• _Information provided_
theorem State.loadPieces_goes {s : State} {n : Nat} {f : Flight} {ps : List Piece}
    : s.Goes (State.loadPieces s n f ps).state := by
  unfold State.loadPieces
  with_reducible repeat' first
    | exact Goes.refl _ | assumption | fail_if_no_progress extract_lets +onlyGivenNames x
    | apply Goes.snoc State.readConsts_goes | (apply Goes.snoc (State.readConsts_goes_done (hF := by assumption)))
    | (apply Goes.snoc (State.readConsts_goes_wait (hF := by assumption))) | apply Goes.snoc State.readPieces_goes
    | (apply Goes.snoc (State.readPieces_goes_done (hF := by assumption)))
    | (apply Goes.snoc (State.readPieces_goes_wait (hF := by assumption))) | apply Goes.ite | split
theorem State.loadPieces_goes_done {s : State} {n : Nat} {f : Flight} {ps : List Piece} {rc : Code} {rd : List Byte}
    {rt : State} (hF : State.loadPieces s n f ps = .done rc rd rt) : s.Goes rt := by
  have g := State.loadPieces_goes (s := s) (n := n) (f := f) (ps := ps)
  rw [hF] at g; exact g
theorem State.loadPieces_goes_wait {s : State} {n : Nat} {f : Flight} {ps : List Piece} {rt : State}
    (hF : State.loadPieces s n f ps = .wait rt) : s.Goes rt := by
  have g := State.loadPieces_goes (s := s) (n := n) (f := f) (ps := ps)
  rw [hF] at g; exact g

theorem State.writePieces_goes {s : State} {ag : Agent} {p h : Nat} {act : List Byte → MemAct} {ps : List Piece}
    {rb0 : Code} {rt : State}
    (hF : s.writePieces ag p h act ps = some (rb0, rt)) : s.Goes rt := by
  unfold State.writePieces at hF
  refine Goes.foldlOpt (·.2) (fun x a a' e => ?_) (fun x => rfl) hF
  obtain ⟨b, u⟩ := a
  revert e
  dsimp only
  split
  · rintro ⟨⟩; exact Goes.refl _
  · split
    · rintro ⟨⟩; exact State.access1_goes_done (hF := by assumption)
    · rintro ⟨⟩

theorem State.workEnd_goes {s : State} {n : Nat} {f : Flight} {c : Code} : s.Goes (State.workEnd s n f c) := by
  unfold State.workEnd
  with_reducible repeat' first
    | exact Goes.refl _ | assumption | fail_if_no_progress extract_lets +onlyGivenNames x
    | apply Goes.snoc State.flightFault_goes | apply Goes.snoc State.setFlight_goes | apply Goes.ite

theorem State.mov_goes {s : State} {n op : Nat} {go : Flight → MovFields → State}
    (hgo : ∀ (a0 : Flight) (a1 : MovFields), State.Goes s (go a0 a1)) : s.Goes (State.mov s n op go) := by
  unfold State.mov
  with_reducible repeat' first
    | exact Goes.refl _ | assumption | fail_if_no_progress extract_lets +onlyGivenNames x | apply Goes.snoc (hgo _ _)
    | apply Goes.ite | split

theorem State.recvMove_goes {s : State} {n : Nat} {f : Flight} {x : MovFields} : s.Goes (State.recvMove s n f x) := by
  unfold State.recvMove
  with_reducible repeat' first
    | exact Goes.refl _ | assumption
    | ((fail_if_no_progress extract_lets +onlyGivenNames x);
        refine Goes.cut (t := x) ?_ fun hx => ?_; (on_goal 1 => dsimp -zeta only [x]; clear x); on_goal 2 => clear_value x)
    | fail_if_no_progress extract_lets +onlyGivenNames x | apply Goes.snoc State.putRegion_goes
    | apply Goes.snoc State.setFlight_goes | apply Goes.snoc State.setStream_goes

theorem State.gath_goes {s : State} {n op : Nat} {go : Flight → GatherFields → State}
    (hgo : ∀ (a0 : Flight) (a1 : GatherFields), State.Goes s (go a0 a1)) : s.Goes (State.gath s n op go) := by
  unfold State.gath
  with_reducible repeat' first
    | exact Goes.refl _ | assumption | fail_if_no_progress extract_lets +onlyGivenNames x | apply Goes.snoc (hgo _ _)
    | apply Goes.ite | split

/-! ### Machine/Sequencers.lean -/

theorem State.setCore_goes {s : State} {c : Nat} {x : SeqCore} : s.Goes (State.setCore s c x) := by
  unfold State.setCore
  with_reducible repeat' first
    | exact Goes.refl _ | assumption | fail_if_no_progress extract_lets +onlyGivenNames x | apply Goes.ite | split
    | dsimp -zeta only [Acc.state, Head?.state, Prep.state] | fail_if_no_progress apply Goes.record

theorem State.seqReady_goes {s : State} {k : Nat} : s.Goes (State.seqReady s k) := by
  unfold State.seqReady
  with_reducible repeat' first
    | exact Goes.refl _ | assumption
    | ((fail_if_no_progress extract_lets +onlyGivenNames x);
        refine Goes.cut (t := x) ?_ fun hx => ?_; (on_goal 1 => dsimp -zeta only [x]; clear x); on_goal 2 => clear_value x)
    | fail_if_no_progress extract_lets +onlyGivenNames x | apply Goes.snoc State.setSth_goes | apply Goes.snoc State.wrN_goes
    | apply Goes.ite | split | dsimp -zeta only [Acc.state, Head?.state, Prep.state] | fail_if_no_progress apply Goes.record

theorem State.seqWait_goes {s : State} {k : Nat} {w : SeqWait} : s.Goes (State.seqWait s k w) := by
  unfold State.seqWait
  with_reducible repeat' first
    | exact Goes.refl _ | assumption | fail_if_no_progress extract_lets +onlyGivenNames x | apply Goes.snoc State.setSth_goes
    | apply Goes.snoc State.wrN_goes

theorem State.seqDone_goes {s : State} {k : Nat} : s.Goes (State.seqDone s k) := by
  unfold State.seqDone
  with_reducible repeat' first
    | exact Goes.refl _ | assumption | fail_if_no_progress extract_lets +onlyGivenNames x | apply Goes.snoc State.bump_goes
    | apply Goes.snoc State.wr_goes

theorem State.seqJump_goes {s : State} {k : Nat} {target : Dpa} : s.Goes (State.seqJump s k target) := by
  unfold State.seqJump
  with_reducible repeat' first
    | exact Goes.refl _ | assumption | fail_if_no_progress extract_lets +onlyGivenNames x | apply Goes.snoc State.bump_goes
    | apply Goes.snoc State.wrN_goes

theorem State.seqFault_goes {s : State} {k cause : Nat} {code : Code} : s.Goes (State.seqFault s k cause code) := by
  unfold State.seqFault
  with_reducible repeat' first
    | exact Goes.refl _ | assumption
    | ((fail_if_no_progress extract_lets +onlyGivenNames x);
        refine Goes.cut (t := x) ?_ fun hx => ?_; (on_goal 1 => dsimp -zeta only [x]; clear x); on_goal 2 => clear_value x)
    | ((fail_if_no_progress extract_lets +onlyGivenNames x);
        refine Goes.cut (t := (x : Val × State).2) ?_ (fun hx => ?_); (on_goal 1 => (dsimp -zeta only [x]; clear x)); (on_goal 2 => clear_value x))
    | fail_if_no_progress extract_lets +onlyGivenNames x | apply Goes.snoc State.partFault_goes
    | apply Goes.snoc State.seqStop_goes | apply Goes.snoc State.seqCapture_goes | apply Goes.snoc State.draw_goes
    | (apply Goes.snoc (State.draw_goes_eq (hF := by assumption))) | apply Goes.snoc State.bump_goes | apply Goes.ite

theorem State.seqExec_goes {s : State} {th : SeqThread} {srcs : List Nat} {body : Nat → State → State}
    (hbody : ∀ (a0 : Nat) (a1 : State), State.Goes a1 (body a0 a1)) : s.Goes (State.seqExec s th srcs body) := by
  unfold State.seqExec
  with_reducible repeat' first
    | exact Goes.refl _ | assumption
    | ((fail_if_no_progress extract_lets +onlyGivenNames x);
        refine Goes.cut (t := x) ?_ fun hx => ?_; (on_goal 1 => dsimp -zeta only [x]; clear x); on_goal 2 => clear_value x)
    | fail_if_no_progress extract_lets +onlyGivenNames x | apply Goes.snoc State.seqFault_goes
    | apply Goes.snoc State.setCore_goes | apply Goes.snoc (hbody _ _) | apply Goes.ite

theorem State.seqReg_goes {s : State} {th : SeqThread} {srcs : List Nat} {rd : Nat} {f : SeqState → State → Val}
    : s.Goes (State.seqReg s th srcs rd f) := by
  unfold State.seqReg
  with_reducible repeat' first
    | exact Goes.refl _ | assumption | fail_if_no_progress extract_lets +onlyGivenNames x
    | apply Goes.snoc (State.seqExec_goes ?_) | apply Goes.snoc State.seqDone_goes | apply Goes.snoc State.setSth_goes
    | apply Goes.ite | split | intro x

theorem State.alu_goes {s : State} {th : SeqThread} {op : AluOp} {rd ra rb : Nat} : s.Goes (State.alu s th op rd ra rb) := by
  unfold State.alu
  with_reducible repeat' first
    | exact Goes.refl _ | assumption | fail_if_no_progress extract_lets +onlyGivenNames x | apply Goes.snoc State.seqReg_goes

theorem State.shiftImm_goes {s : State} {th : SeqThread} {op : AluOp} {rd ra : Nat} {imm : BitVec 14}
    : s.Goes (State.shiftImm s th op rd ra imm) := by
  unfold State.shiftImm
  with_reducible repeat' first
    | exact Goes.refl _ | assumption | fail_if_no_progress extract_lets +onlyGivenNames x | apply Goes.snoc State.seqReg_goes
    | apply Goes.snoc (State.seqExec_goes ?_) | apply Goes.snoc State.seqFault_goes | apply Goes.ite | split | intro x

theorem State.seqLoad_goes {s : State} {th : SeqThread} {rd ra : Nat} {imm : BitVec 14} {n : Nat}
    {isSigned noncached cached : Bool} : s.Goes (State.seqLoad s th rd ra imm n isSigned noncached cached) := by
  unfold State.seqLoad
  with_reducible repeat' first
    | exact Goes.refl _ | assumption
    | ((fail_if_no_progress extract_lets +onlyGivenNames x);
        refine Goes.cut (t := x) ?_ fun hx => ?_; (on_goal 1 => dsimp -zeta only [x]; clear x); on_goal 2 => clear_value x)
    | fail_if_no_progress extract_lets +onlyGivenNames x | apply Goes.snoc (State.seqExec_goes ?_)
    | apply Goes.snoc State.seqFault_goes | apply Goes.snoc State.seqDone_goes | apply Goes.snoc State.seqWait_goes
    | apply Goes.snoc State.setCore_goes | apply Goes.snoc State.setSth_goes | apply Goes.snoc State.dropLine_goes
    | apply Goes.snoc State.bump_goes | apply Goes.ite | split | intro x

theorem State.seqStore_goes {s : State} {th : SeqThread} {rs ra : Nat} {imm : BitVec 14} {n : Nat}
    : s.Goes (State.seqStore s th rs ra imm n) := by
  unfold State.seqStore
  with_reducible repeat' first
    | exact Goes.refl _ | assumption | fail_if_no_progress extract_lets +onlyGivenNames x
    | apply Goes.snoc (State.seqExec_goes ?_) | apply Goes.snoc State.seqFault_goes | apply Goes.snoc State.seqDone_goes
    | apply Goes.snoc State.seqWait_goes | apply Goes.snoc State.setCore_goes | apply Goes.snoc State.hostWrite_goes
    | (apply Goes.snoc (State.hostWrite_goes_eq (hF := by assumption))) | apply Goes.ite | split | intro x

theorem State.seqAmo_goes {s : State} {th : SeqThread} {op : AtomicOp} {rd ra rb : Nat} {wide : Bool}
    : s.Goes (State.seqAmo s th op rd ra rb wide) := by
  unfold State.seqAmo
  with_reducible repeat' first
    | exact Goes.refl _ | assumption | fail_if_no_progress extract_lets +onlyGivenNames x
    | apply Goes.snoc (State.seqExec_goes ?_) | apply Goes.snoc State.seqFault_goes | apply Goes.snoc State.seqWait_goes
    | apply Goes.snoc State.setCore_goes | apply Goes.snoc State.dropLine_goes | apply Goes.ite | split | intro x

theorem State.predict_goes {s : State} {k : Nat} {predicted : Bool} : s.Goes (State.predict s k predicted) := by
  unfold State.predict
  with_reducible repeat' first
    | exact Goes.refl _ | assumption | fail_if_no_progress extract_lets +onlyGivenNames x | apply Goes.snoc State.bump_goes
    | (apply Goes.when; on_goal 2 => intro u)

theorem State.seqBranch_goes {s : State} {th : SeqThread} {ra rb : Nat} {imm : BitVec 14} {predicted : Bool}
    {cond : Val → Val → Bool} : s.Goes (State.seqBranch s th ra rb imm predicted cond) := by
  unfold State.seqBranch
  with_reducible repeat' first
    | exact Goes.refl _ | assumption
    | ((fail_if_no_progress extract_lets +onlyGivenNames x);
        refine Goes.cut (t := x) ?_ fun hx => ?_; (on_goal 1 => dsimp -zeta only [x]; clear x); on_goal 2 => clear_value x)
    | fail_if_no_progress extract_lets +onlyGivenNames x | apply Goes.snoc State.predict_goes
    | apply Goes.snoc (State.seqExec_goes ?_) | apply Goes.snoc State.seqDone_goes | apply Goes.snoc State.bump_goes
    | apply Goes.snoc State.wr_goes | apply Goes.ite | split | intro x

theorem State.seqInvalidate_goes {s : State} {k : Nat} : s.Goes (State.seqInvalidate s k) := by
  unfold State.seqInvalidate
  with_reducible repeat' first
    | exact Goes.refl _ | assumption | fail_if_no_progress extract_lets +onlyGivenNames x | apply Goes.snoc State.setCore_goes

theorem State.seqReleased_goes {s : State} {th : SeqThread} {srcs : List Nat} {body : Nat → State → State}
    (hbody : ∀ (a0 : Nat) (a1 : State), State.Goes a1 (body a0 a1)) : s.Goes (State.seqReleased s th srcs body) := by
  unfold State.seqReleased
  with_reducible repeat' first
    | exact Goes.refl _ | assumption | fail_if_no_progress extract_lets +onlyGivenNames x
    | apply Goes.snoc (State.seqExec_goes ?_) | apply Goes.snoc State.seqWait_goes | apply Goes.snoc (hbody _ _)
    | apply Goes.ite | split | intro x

• _What the task asks_
What you return must be an exact retyping of the lines above starting at the line with "assumption))) | apply Goes.snoc State.bump_goes | apply Goes.ite" and ending at the line with "x | apply Goes.snoc State.seqFault_goes", and nothing besides.

• _Answer for this exercise_
    | (apply Goes.snoc (State.draw_goes_eq (hF := by assumption))) | apply Goes.snoc State.bump_goes | apply Goes.ite

theorem State.seqExec_goes {s : State} {th : SeqThread} {srcs : List Nat} {body : Nat → State → State}
    (hbody : ∀ (a0 : Nat) (a1 : State), State.Goes a1 (body a0 a1)) : s.Goes (State.seqExec s th srcs body) := by
  unfold State.seqExec
  with_reducible repeat' first
    | exact Goes.refl _ | assumption
    | ((fail_if_no_progress extract_lets +onlyGivenNames x);
        refine Goes.cut (t := x) ?_ fun hx => ?_; (on_goal 1 => dsimp -zeta only [x]; clear x); on_goal 2 => clear_value x)
    | fail_if_no_progress extract_lets +onlyGivenNames x | apply Goes.snoc State.seqFault_goes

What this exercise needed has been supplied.